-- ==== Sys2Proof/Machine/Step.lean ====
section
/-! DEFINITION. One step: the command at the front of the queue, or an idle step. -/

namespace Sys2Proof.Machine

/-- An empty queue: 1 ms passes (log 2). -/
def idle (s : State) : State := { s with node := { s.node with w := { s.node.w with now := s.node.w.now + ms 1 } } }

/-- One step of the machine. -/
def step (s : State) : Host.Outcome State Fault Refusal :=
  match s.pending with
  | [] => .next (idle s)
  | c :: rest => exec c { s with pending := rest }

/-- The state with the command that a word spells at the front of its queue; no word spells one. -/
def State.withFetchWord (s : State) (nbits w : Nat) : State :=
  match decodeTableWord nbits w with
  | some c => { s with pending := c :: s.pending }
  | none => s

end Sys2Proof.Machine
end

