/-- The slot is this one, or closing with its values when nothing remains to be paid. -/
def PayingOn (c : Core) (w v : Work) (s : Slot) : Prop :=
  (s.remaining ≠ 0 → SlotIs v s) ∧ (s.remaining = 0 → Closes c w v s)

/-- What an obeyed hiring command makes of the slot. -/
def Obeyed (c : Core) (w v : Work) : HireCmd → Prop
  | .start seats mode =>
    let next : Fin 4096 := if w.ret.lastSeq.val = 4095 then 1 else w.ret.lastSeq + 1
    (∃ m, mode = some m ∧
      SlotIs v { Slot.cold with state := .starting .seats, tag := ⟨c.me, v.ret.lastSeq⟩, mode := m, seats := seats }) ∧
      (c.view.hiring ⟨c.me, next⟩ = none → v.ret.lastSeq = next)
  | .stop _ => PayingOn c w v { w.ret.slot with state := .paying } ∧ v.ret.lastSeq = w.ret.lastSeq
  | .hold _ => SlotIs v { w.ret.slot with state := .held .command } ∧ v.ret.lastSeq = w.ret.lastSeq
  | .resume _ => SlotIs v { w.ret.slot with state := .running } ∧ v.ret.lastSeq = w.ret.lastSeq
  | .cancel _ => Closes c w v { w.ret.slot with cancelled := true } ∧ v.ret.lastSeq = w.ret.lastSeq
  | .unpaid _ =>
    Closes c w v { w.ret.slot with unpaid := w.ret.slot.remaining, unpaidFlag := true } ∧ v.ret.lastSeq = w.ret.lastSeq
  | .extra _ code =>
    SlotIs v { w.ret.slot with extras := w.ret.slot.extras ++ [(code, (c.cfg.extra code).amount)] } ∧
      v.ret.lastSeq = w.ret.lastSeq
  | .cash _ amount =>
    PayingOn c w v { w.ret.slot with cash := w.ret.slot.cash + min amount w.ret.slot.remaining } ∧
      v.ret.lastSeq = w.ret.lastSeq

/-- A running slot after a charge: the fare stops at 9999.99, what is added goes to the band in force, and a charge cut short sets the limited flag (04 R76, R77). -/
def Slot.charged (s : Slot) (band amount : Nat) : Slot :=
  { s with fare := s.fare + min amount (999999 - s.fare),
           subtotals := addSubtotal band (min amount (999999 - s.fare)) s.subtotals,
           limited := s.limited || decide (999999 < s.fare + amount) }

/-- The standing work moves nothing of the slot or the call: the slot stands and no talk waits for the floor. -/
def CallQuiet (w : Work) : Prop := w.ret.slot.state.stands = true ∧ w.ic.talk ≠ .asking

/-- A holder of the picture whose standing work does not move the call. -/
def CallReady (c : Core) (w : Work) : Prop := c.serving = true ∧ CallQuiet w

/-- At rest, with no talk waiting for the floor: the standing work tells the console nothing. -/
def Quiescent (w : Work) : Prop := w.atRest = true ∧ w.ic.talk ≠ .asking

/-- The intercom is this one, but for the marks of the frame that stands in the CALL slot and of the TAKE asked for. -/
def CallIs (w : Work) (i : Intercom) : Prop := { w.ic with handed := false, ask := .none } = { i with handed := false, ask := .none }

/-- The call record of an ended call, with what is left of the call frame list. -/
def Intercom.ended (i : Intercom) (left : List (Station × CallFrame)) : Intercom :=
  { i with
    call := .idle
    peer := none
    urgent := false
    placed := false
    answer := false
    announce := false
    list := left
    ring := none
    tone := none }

---

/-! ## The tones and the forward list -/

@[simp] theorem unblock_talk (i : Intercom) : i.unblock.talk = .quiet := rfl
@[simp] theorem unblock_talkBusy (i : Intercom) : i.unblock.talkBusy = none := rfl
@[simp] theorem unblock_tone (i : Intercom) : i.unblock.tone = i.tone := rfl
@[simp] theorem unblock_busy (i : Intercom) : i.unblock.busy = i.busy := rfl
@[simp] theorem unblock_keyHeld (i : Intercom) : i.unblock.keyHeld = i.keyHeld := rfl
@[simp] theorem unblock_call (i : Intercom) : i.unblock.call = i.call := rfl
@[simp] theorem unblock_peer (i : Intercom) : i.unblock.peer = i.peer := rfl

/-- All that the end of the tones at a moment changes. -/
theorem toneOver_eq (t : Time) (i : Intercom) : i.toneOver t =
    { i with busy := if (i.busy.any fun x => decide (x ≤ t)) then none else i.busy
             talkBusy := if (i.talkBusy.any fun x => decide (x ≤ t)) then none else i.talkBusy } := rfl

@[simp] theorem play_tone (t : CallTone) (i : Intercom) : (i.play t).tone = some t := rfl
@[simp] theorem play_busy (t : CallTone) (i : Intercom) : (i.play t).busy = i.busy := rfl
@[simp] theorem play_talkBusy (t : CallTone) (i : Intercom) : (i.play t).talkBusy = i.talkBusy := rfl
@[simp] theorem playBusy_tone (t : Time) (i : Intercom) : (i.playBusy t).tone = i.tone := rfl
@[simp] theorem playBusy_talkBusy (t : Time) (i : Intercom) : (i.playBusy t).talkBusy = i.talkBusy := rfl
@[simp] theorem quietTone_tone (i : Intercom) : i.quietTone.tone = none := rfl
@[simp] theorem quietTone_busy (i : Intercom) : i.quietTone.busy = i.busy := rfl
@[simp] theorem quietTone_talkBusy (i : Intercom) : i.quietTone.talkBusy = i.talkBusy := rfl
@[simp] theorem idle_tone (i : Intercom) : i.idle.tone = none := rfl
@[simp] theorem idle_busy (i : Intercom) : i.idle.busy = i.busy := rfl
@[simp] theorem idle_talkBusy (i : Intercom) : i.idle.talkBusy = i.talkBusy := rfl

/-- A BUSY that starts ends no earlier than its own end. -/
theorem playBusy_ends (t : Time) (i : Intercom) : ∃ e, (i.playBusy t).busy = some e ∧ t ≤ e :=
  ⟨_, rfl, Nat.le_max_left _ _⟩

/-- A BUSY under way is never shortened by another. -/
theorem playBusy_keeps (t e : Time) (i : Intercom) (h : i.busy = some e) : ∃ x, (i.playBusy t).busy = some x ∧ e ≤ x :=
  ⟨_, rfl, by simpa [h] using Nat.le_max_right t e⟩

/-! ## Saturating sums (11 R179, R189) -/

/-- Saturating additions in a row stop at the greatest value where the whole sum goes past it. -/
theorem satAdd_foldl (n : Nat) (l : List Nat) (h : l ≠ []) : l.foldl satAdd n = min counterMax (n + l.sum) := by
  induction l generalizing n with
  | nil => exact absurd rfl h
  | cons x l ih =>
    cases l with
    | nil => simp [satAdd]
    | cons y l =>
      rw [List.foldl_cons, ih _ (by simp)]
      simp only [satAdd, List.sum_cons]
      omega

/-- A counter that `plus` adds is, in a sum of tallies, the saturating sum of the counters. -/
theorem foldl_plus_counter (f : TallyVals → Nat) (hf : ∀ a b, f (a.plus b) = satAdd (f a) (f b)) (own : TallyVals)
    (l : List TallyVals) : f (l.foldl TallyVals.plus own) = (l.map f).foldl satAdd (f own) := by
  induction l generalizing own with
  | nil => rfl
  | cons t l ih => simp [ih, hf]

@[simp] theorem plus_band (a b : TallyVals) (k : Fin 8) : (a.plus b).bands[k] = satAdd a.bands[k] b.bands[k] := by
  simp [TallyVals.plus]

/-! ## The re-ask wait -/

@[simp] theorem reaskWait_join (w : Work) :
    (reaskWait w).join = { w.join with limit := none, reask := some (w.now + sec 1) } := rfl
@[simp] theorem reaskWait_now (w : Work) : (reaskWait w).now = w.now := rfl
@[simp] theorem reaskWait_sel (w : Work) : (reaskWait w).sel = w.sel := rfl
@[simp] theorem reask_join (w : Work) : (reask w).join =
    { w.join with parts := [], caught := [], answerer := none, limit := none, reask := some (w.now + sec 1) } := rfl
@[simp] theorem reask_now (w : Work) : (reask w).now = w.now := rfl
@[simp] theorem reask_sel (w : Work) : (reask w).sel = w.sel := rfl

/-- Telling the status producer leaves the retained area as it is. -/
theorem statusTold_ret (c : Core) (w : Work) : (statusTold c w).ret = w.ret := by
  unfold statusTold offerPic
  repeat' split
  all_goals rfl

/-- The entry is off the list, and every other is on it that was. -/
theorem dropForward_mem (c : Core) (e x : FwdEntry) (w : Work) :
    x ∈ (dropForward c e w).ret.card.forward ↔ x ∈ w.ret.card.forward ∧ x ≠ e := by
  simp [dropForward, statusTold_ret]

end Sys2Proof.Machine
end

What the exercise asks: Copy each line from the records above that includes the string "else".

Exercise solution:
    let next : Fin 4096 := if w.ret.lastSeq.val = 4095 then 1 else w.ret.lastSeq + 1
    { i with busy := if (i.busy.any fun x => decide (x ≤ t)) then none else i.busy
             talkBusy := if (i.talkBusy.any fun x => decide (x ≤ t)) then none else i.talkBusy } := rfl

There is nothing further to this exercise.